Wednesday, December 2, 2015

#BlackLiveSmatter Not Welcome in Chicago–Booted from Black Friday Protest




When protesters took to Chicago’s Michigan Avenue last week, grassroots activists at the Black Friday boycott had no interest in sharing the Magnificent Mile with “Black Lives Matter” activists from the University of Chicago, forcing protesters associated with the group off the street.
While media coverage from the periphery of the march showed images of protesters lined up in front of the high-end stores and reported on a unified movement for “justice” in the police killing of Laquan McDonald, it was anything but. Our footage from the core of the march reveals the contentious and disunited elements vying for control.
At the outset of the march, grassroots protesters commonly associated with the group Voices of the Ex-Offenders (V.O.T.E.) led the march north on Michigan Avenue and away from Jesse Jackson and his media entourage. The majority of viewers observing the events on television were unaware of how the march began as cameras and reporters remained trained on Jackson.

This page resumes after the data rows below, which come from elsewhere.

-- ==== Sys2Proof/Machine/SluOps.lean ====
section
/-! DEFINITION. Sluice schedules, gates and egress: the choice of the next transmission and the protection of a copy (R77
to R92, R98, R104, R108 to R110, R113). -/

namespace Sys2Proof.Machine

/-! ### Schedules and gates (R78 to R82) -/

def dirKey (p : Nat) (tx : Bool) : Nat := 2 * p + b2n tx
def State.sched (s : State) (p : Nat) (tx : Bool) : Sched := Tbl.get (fun _ => []) s.slu.act (dirKey p tx)
def sluCfg (p : Nat) (tx : Bool) : Nat := if tx then R.SLU_TX_CFG p else R.SLU_RX_CFG p
def sluState (p : Nat) (tx : Bool) : Nat := if tx then R.SLU_TX_STATE p else R.SLU_RX_STATE p
def State.nent (s : State) (p : Nat) (tx : Bool) : Nat := min 64 (bitsOf (s.rd (sluCfg p tx)).toNat 0 7)

def entStart (e : Word × Word) : Nat := bitsOf e.1.toNat 0 24
def entGate (e : Word × Word) : Nat := bitsOf e.1.toNat 24 8
def entClearing (e : Word × Word) : Bool := bitAt e.2.toNat 1
def entGuard (e : Word × Word) : Bool := bitAt e.2.toNat 0

/-- The gates an entry gives after R81 and R82. -/
def State.gatesOf (s : State) (p : Nat) (tx : Bool) (e : Word × Word) : Nat :=
  let g := entGate e
  let g := if tx && entClearing e then g / 128 * 128 else g
  if bitAt (s.rd (sluCfg p tx)).toNat 31 then g ||| 128 else g

/-- Entry `n` of a schedule. -/
def State.entAt (s : State) (p : Nat) (tx : Bool) (n : Nat) : Word × Word := (s.sched p tx).getD n (0, 0)

/-- Entry `n` takes effect: the state register shows it (Table SLU-12). -/
def State.enterEntry (s : State) (p : Nat) (tx : Bool) (n : Nat) : State :=
  if s.nent p tx = 0 then s.wr (sluState p tx) 0xFF000000
  else
    let e := s.entAt p tx n
    s.wr (sluState p tx) (BitVec.ofNat 32 (s.gatesOf p tx e * 2 ^ 24 + n * 2 ^ 16 + b2n (entClearing e)))

/-- The gates in force on a port and direction. -/
def State.gates (s : State) (p : Nat) (tx : Bool) : Nat := bitsOf (s.rd (sluState p tx)).toNat 24 8
def State.entryNow (s : State) (p : Nat) (tx : Bool) : Nat := bitsOf (s.rd (sluState p tx)).toNat 16 6
/-- A Clearing is in force on a lane (R145). -/
def State.clearing (s : State) (k : Nat) : Bool := bitAt (s.rd (sluState k true)).toNat 0

/-- The egress gate of a class on a port; a Clearing of an extender lane holds classes 0 to 6 of all its ports (R145). -/
def State.txGate (s : State) (p c : Nat) : Bool :=
  bitAt (s.gates p true) c && (c = 7 || !(s.isExt (s.portLane p) && s.clearing (s.portLane p)))

/-! ### The fit test (R85, R88, R147) -/

/-- The angle a frame of `len` bytes takes on a lane, with its margin. -/
def State.needAc (s : State) (k len : Nat) : Nat :=
  ceilDiv ((len + 20) * s.byteTime k * s.f F.GAC_FREQ_FREQ * 16777216) (10 ^ 18) + 16

/-- The next entry of a schedule and the angle at which it starts; entry 0 follows the last at the end of the cycle. -/
def State.nextEnt (s : State) (p : Nat) : (Word × Word) × Nat :=
  let n := s.entryNow p true + 1
  if n < s.nent p true then (s.entAt p true n, entStart (s.entAt p true n)) else (s.entAt p true 0, 2 ^ 24)

/-- Class `c` closes at the next entry of port `p`'s schedule, under GUARD, before a frame of `len` bytes could end. -/
def State.guardStops (s : State) (p c k len : Nat) : Bool :=
  if s.nent p true = 0 then false
  else
    let (e, start) := s.nextEnt p
    entGuard (s.entAt p true (s.entryNow p true)) && !bitAt (s.gatesOf p true e) c && decide (start < s.angle + s.needAc k len)

/-- The entries still to come in this cycle and entry 0 of the next, with their starts. -/
def State.entsAhead (s : State) (p : Nat) : List ((Word × Word) × Nat) :=
  let n := s.nent p true
  (rangeFrom (s.entryNow p true + 1) (n - s.entryNow p true - 1)).map (fun i => (s.entAt p true i, entStart (s.entAt p true i)))
    ++ (List.range n).map (fun i => (s.entAt p true i, 2 ^ 24 + entStart (s.entAt p true i)))

/-- Without preemption a frame of classes 0 to 6 is sent only while class 7 of its port is closed and if it ends before
class 7 next opens (R88). -/
def State.unpreemptedOk (s : State) (p k len : Nat) : Bool :=
  !s.txGate p 7 &&
    (match (s.entsAhead p).find? (fun x => bitAt (s.gatesOf p true x.1) 7) with
     | some x => decide (s.angle + s.needAc k len ≤ x.2)
     | none => true)

/-- The Clearing that comes next on an extender lane closes classes 0 to 6 of all its ports (R145, R147). -/
def State.clearingStops (s : State) (c k len : Nat) : Bool :=
  s.isExt k && entClearing (s.nextEnt k).1 && s.guardStops k c k len

/-- A frame of class `c` of port `p` may start on lane `k` (R84, R85, R88, R147). -/
def State.mayStart (s : State) (p c k len : Nat) : Bool :=
  s.txGate p c && !s.guardStops p c k len && !s.clearingStops c k len && (s.mmActive k || s.unpreemptedOk p k len)

/-! ### Cipher jobs (R104) -/

/-- Cores in service (FPX_CORE_STS). -/
def State.coresIn (s : State) : List Nat := (List.range 12).filter (fun c => bitAt (s.f F.FPX_CORE_STS_INSVC) c)

/-- The blocks queued on a core, which serves one per tick. -/
def State.coreLoad (s : State) (c : Nat) : Nat := (s.fp.cores.getD c (0, 0)).2 - s.gac.now

/-- The cores that take new jobs: in service and not under test. -/
def State.coresFree (s : State) : List Nat := s.coresIn.filter (fun c => !s.cal.testing.any (fun t => t.1 = c))

/-- A job of `n` blocks starts: it goes wholly to the core with the fewest blocks queued, and the blocks of Dike jobs are
served before all others. -/
def State.gcmJob (s : State) (dike : Bool) (n : Nat) : Nat × State :=
  let best := s.coresFree.foldl (fun a c => match a with | none => some c | some d => if s.coreLoad c < s.coreLoad d then some c else some d) none
  match best with
  | none => (0, s)
  | some c =>
    let q := s.fp.cores.getD c (0, 0)
    let q := (if dike then max q.1 s.gac.now + n else q.1, max q.2 s.gac.now + n)
    (c, { s with fp := { s.fp with cores := s.fp.cores.set c q } })

/-- The blocks of a job: the counter blocks of its confidential payload and the tag mask. -/
def gcmBlocks (confidential : Nat) : Nat := ceilDiv confidential 16 + 1

/-! ### Copies as sent (R62, R69, R109, R133) -/

/-- The redundancy of a port as it acts: 1 PRP, 2 HSR, 0 none. -/
def redundOf (ctl : Word) : Nat := let v := bitsOf ctl.toNat 12 2; if v = 3 then 0 else v

/-- The correction of a Sync or Follow_Up copy (R479, R38): residence time, link delay and asymmetry, in 2^-16 ns. -/
def State.ptpCorr (s : State) (f : Frame) (c : FCopy) : Int :=
  let ofs := fun (a : Nat) => (s.rd a).toInt * 256
  s.residence f.lane f.tick (s.portLane c.port) + ofs (R.CAL_LINK_DELAY f.lane) + ofs (R.CAL_DELAY_ASYM f.lane)

/-- The copy of a PTP message with its correctionField updated: a one-step Sync takes the correction itself, a two-step
Sync leaves it to its Follow_Up (R479). -/
def State.ptpEdit (s : State) (f : Frame) (c : FCopy) (b : List Byte) : State × List Byte :=
  match ptpAt b with
  | none => (s, b)
  | some o =>
    let kind := (byteAt b o).toNat % 16
    let twoStep := bitAt (byteAt b (o + 6)).toNat 1
    let src := sliceB b (o + 20) 10
    let seq := beAt b (o + 30) 2
    let dom := (byteAt b (o + 4)).toNat
    let mine := fun (x : SyncCorr) => decide (x.src = src) && x.seq = seq && x.domain = dom && x.port = c.port
    if kind = 0 && !twoStep then (s, addCorrection b o (s.ptpCorr f c))
    else if kind = 0 then
      let rest := s.fp.syncs.filter (fun x => !(decide (x.src = src) && x.domain = dom && x.port = c.port))
      ({ s with fp := { s.fp with syncs := ⟨src, seq, dom, c.port, s.ptpCorr f c⟩ :: rest } }, b)
    else if kind = 8 then
      match s.fp.syncs.find? mine with
      | some x => ({ s with fp := { s.fp with syncs := s.fp.syncs.filter (fun y => !mine y) } }, addCorrection b o x.corr)
      | none => (s, b)
    else (s, b)

/-- The frame as the copy carries it, before protection. R69 speaks of the copy that a duplicate decision kept; the trailers
and tags of any other frame are removed alike (DESIGN CHOICE, log entry 51). A frame of the device itself is sent as it
stands, stamped where it is a PTP message. -/
def State.copyInner (s : State) (f : Frame) (c : FCopy) : State × List Byte :=
  if c.raw then (s, ptpStamp (s.txStampNow (s.portLane c.port)) c.bytes) else
  let b := if redundOf (s.rd (R.LNE_PORT_CTL c.port)) = 0 then stripRedundancy f.bytes else f.bytes
  let b := match f.entry with | some e => rewriteActive b e.mtch | none => b
  let (s, b) := s.ptpEdit f c b
  (s, if s.isExt (s.portLane c.port) && decide (32 ≤ c.port) then addETag b c.cls (s.ctx c.port).ecid else b)

/-- Offsets of a SecY's registers from its base. -/
def secyCtl (s : State) (base : Nat) : Nat := (s.rd base).toNat
def npnA (base an : Nat) : Nat := txCtl base an + 4
def lpnA (base an : Nat) : Nat := rxCtl base an + 4
def hpnA (base an : Nat) : Nat := rxCtl base an + 0x10
def suiteOf (ctl : Nat) : Nat := bitsOf ctl 28 2
def xpn (suite : Nat) : Bool := decide (2 ≤ suite)
/-- The confidentiality offset that an OFFSET field acts as. -/
def confOffset (ctl : Nat) : Nat := match bitsOf ctl 22 2 with | 1 => 30 | 2 => 50 | _ => 0

/-- The last usable PN of a suite (R110). -/
def pnMax (suite : Nat) : Nat := if xpn suite then 2 ^ 64 - 1 else 2 ^ 32 - 1

/-- The nonce of a MACsec frame: SCI and PN, or SSCI and PN under the salt for XPN. -/
def secIv (suite : Nat) (sci : List Byte) (ssci pn : Nat) (salt : List Byte) : List Byte :=
  if xpn suite then (toBe 4 ssci ++ toBe 8 pn).zipWith (· ^^^ ·) (fitB 12 salt) else sci ++ toBe 4 pn

/-- The operation code under which AES-GCM stands in Config.cipherByte and Config.macByte. -/
def gcm : Nat := 0
def gmac : Nat := 2

/-- The SCI of a SecY's transmit channel, as eight bytes. -/
def sciOf (s : State) (a : Nat) : List Byte := toBe 4 (s.rd (a + 4)).toNat ++ toBe 4 (s.rd a).toNat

In doing so, media failed to capture the true tenor of the Black Friday march, including marked disunity among the groups represented that day, professional operatives attempting to stop our filming of the hostility toward Black Lives Matter activists by grassroots activists, and Black Youth Project 100 protesters inciting violence even as they chanted “peace,” as seen in our footage.
A white man from with the Black Youth Project 100 attempts to tell us we cannot film, and “we are not doing interviews,” just before a hispanic man with the group physically assaults me, attempts to prevent my camera from recording. During the encounter with the hispanic man, a hispanic woman warned me, that “for your own protection, you need to stop filming.”